EXERCISE — Within the data below, count the lines that include the word "first". Provide the number and nothing further.

GIVEN INFORMATION —
----------------

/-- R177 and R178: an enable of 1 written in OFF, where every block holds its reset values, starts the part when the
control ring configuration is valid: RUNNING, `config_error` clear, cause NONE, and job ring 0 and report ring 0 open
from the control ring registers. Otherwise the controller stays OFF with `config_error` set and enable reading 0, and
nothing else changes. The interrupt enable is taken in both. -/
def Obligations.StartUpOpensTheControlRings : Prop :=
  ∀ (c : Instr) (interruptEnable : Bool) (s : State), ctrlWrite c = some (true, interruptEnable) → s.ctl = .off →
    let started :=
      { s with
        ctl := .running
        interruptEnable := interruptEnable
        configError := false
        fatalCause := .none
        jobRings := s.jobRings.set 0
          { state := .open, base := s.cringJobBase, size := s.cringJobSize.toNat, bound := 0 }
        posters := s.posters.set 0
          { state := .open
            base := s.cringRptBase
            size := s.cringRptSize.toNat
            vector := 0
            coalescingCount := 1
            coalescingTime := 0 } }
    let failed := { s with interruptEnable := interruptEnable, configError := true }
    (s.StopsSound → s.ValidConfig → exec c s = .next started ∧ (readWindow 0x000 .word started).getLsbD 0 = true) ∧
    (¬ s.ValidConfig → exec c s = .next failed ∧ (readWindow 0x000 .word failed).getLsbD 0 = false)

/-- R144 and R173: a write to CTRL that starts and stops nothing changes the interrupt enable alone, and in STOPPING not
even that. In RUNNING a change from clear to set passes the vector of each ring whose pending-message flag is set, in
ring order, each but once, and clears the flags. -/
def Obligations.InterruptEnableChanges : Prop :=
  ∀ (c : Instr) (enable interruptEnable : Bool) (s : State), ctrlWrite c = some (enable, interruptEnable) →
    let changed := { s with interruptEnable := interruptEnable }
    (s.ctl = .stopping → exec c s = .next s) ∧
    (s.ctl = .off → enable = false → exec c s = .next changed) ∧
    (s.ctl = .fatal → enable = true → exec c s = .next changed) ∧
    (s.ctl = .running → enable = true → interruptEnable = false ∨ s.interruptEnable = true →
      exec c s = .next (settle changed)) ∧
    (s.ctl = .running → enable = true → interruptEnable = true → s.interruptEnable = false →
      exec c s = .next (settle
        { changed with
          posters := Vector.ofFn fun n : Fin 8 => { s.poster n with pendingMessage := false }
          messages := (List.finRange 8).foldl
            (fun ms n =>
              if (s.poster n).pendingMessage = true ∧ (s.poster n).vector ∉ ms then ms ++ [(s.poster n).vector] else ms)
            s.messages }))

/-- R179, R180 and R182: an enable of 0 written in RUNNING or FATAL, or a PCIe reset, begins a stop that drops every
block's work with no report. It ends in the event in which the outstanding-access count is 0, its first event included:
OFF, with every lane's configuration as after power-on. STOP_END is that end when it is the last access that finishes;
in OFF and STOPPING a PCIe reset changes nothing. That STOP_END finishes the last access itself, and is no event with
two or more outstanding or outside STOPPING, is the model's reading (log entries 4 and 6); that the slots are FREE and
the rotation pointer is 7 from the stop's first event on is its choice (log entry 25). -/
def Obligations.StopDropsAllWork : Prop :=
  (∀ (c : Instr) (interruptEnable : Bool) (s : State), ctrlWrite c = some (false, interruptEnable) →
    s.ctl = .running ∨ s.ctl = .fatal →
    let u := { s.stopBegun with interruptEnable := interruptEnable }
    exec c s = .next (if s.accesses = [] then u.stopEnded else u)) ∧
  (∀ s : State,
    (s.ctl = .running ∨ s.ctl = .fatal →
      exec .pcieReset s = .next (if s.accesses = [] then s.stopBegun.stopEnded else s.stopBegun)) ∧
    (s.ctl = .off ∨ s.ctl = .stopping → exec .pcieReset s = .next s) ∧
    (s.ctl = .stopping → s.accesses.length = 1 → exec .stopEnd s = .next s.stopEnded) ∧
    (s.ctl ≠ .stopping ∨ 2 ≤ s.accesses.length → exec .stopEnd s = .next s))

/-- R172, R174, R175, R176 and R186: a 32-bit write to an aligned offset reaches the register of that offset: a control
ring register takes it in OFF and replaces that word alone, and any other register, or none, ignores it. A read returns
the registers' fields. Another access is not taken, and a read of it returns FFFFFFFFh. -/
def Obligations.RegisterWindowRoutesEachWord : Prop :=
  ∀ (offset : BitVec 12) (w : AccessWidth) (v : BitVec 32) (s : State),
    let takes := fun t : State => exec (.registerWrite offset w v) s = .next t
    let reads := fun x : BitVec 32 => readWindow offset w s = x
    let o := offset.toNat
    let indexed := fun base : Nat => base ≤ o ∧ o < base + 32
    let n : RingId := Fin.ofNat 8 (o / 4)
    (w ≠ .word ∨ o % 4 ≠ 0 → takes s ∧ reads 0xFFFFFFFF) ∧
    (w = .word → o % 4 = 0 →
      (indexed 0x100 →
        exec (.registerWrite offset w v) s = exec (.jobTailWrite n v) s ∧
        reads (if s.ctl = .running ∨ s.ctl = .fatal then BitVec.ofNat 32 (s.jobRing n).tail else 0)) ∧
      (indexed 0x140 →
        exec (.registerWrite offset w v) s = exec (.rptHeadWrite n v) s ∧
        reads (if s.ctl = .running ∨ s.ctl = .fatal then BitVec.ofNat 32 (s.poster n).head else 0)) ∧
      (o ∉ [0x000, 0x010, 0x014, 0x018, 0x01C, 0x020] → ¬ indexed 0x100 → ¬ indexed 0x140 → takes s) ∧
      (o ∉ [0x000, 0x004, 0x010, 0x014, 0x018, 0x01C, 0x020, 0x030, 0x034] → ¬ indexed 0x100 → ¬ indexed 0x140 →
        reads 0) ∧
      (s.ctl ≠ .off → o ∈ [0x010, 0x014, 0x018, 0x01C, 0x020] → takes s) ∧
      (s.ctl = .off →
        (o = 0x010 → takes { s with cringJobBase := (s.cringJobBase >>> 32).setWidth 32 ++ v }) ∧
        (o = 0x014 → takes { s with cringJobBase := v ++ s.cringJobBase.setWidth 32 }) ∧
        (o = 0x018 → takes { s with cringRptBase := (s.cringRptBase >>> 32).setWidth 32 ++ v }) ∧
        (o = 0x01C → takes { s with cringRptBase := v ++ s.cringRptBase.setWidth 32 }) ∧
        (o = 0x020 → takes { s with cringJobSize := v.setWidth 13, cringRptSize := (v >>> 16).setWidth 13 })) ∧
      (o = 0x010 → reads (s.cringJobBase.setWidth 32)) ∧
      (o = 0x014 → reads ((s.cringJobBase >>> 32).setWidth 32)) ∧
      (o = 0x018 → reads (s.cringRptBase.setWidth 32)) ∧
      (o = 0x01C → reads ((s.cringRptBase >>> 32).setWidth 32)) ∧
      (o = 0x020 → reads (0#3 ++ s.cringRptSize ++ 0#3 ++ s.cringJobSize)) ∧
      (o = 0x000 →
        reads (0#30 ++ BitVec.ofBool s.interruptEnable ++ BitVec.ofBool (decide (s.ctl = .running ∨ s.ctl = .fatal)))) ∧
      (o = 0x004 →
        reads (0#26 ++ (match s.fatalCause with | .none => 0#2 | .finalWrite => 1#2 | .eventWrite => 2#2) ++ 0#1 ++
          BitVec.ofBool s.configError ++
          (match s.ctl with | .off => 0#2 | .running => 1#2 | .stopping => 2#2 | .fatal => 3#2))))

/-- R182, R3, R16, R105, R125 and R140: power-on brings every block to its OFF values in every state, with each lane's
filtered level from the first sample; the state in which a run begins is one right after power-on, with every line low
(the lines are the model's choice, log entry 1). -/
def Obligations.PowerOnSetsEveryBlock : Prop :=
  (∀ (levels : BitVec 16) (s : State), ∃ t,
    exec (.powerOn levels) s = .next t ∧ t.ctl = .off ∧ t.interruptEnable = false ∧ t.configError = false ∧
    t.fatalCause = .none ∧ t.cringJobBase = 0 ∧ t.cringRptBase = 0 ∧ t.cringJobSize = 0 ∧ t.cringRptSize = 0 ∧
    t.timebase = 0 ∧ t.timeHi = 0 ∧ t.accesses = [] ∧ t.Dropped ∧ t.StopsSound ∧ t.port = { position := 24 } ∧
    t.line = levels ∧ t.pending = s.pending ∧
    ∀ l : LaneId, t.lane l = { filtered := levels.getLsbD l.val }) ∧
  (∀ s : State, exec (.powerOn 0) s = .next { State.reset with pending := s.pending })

----------------

FINISHED TASK — 3